ROMO1 knockdown induced apoptosis in porcine embryos

Because mitochondrial impairment and reduced total cell numbers were observed in ROMO1 KD blastocysts, we next evaluated whether apoptosis was apparent in blastocysts with ROMO1 KD by performing the TUNEL assay. As shown in Fig. 4A, TUNEL signals were significantly increased in ROMO1 KD blastocysts compared to those in the control group (P < 0.01). Besides, the Bcl-xl expression level as an anti-apoptotic protein was significantly reduced by knockdown of ROMO1 (Fig. 4B). We also performed EdU staining after ROMO1 KD which showed no significant difference between control and ROMO1 KD group (Additional file 1: Fig. S1A). Collectively, these results indicated that ROMO1 KD porcine blastocysts underwent apoptosis.

Fig. 4
figure 4

Knockdown of ROMO1 induces apoptosis in porcine embryos. A TUNEL assay and apoptosis index in control and ROMO1 KD blastocysts. B Bcl-xL levels in control and ROMO1 KD blastocysts.

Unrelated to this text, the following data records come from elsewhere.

theorem setVolume_payload (x : Byte) (u : F32) (d : Device cfg) : (setVolume x u d).payload = [] := by
  rcases le_or_eq_fin cfg.numSynth x.toNat with hx | ⟨y, hx⟩
  · rw [setVolume_out hx]; rfl
  · cases hfin : f32Finite u with
    | false => rw [setVolume_bad hx (.inl hfin)]; rfl
    | true =>
      cases hlev : f32Level u with
      | none => rw [setVolume_bad hx (.inr hlev)]; rfl
      | some l => rw [setVolume_at hx hfin hlev]; split_ifs <;> rfl

theorem setTreble_payload (x : Byte) (cutoff : Half) (u : F32) (v : Word) (d : Device cfg) :
    (setTreble x cutoff u v d).payload = [] := by
  rcases le_or_eq_fin cfg.numSynth x.toNat with hx | ⟨y, hx⟩
  · rw [setTreble_out hx]; rfl
  · cases hfin : f32Finite u with
    | false => rw [setTreble_bad hx hfin]; rfl
    | true => rw [setTreble_at hx hfin]; split_ifs <;> rfl

theorem setOutput_payload (x : Byte) (u : Word) (d : Device cfg) : (setOutput x u d).payload = [] := by
  rcases le_or_eq_fin cfg.numOsc x.toNat with hx | ⟨i, hx⟩
  · rw [setOutput_out hx]; rfl
  · cases hout : outputOperand cfg.numBuf u with
    | none => rw [setOutput_bad hx hout]; rfl
    | some new =>
      rw [setOutput_at hx hout]
      split_ifs
      · rfl
      · exact Progress.answer_payload _

theorem write_payload (y : Half) (v : Byte) (d : Device cfg) : (write y v d).payload = [] := by
  rcases Nat.lt_or_ge y.toNat cfg.regSize with hy | hy
  · rw [write_at hy]; rfl
  · rw [write_out hy]; rfl

/-- The two commands that return samples (R133). -/
theorem read_of_payload {i : Instr} {d : Device cfg} (h : (bodyOf i d).payload ≠ []) :
    (∃ x, i = .readSample x) ∨ ∃ x n, i = .readSamples x n := by
  cases i with
  | readSample x => exact .inl ⟨x, rfl⟩
  | readSamples x n => exact .inr ⟨x, n, rfl⟩
  | setSampleRate x u v => exact absurd (setSampleRate_payload x u v d) h
  | setBassFreq x u => exact absurd (setBassFreq_payload x u d) h
  | flush x => exact absurd (flush_payload x d) h
  | setVolume x u => exact absurd (setVolume_payload x u d) h
  | setTreble x y u v => exact absurd (setTreble_payload x y u v d) h
  | setOutput x u => exact absurd (setOutput_payload x u d) h
  | write y v => exact absurd (write_payload y v d) h
  | runUntil u => exact absurd (Progress.answer_payload _) h
  | endFrame u => exact absurd (Progress.answer_payload _) h
  | reset => exact absurd rfl h

/-! ### One response for each command -/

/-- A faulted device and an undecodable value return a status alone; a decoded command concludes with its own answer,
whose payload only a read has. -/
theorem answerCommand_once (c : Cmd) (s : State) :
    ∃ t r, answerCommand exec c s = .next t ∧ t.inbox = s.inbox ∧ t.outbox = s.outbox ++ [r] ∧
      (r.samples ≠ [] → r.status = .ok ∧
        ∃ i, decode c = .ok i ∧ ((∃ x, i = .readSample x) ∨ ∃ x n, i = .readSamples x n)) := by
  cases hf : s.dev.fault with
  | some f => exact ⟨_, _, answerCommand_faulted hf, rfl, rfl, fun h => absurd rfl h⟩
  | none =>
    cases hdec : decode c with
    | error e => exact ⟨_, _, answerCommand_undecodable hf hdec, rfl, rfl, fun h => absurd rfl h⟩
    | ok i =>
      rw [answerCommand_decoded hf hdec, exec_ready hf]
      exact ⟨_, _, rfl, conclude_inbox _ _, conclude_outbox_eq _ _,
        fun h => ⟨Answer.status_of_payload h, i, rfl, read_of_payload h⟩⟩

/-- Settles O12: the step takes the command off the transport and answers it once. -/
theorem everyCommandIsAnsweredOnce : Obligations.EveryCommandIsAnsweredOnce := by
  intro s c rest hin
  rw [step_command hin]
  exact answerCommand_once c { s with inbox := rest }

/-! ### Splats -/

/-- The device after a splat that is in range (R263). -/
def Device.splatted (d : Device cfg) (y : Fin cfg.numSynth) (t : Nat) (x : Int) (b : Fin cfg.numBuf) : Device cfg :=
  d.setBuf b ((d.bufAt b).splat (d.synAt y) t x)

@[simp] theorem Device.synAt_splatted (d : Device cfg) (y z : Fin cfg.numSynth) (t : Nat) (x : Int)
    (b : Fin cfg.numBuf) : (d.splatted y t x b).synAt z = d.synAt z := rfl

@[simp] theorem Device.factor_splatted (d : Device cfg) (y : Fin cfg.numSynth) (t : Nat) (x : Int)
    (b c : Fin cfg.numBuf) : ((d.splatted y t x b).bufAt c).factor = (d.bufAt c).factor := by
  rw [Device.splatted, Device.bufAt_setBuf]
  split_ifs with hcb
  · rw [hcb, Buffer.splat_factor]
  · rfl

theorem offset_eq_ok_splatted {y : Fin cfg.numSynth} {t : Nat} {x : Int} {b : Fin cfg.numBuf} {d d' : Device cfg}
    (h : offset y t x b d = .ok d') : d' = d.splatted y t x b := (offset_eq_ok.1 h).2.2

/-- A splat in range stays in range after another: no splat changes a factor or a kernel (R263, R264). -/
theorem offset_splatted {y z : Fin cfg.numSynth} {t u : Nat} {x w : Int} {b c : Fin cfg.numBuf} {d e : Device cfg}
    (h : offset z u w c d = .ok e) :
    offset z u w c (d.splatted y t x b) = .ok ((d.splatted y t x b).splatted z u w c) := by
  obtain ⟨hfactor, hwin, -⟩ := offset_eq_ok.1 h
  refine offset_eq_ok.2 ⟨?_, ?_, rfl⟩
  · rwa [Device.factor_splatted]
  · rwa [Device.factor_splatted, Device.synAt_splatted]

/-- Into one buffer the taps add up in either order; into two, neither splat sees the other (R110). -/
theorem Device.splatted_comm (d : Device cfg) (y z : Fin cfg.numSynth) (t u : Nat) (x w : Int)
    (b c : Fin cfg.numBuf) :
    (d.splatted y t x b).splatted z u w c = (d.splatted z u w c).splatted y t x b := by
  simp only [Device.splatted, Device.synAt_setBuf]
  rcases eq_or_ne b c with rfl | hbc
  · simp only [Device.bufAt_setBuf_self, Device.setBuf_setBuf]
    rw [Buffer.splat_comm]
  · rw [Device.bufAt_setBuf_ne _ _ hbc.symm, Device.bufAt_setBuf_ne _ _ hbc, Device.setBuf_comm _ _ _ hbc]

/-- Settles O35: each splat stays in range after the other, and the two devices agree. -/
theorem splatsCommute : Obligations.SplatsCommute := by
  intro d d₁ d₂ y z t u x w b c h₁ h₂
  refine ⟨(d.splatted y t x b).splatted z u w c, ?_, ?_⟩
  · rw [h₁, Progress.andThen_ok, offset_eq_ok_splatted h₁, offset_splatted h₂]
  · rw [h₂, Progress.andThen_ok, offset_eq_ok_splatted h₂, offset_splatted h₁, Device.splatted_comm]

end Machine

end Sys2Proof
end

section
/-! The encoder and the decoder undo each other, and the decoder is the match and mask table (spec/30_encoding.md R130
to R138); a value that is no command is refused (R505); the words of a response (R133, R134). -/

namespace Sys2Proof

C Colocalization of cytochrome c and MitoTracker Red in control and ROMO1 KD 4-cell stage embryos. Scale bars, 20 μm. D Western blots of OPA1, OMA1, and ROMO1 in control and ROMO1 KD groups. *P < 0.05 and **P < 0.01 indicate significant differences between treatment groups

Additionally, the release of cytochrome c from mitochondria as a pro-apoptotic signal has been reported [28]. Therefore, we analyzed the colocalization of mitochondria and cytochrome c in porcine 4-cell stage and blastocyst embryos after ROMO1 knockdown. The results showed that colocalization of mitochondria and cytochrome c was disrupted, as detected by Pearson’s overlap coefficient (P < 0.001, Fig. 4C and Additional file 1: Fig. S1B). Previous studies have demonstrated that ROMO1 suppression leads to cleavage of OPA1 due to an imbalance of OPA1 isoforms, thus preventing OPA1 oligomerization and augmenting cristae remodeling that allows the release of cytochrome c. This reduced OPA1 oligomerization increases cell sensitivity to apoptotic insults [19]. Therefore, the OPA1 isoforms were visualized by western blotting. As shown in Fig. 4D, the levels of the short form of OPA1 (S-OPA1) were significantly increased in ROMO1 KD blastocysts than in the control group. In response to oxidative stress, OMA1 activity is significantly enhanced by OMA1 processing (self-cleavage of M-OMA1 and accumulation of S-OMA1), which subsequently induces OPA1 cleavage and eventually leads to mitochondrial fragmentation, cytochrome c release, and apoptosis [25]. To verify that ROMO1 KD regulated OPA1 processing by OMA1, the protein expression of OMA1 was visualized by western blotting (Fig. 4D). We found that S-OMA1 accumulated in embryos upon suppression of ROMO1 with decreased M-OMA1 protein levels, suggesting that ROMO1 KD promoted OMA1 cleavage during embryo development. Upregulation of mitochondrial fission prevents mitochondrial elongation induced by ROMO1 knockdown. The balance between fission and fusion is critical to mitochondrial morphology and function, and an increase in either the interconnected or fragmented state leads to disease [29].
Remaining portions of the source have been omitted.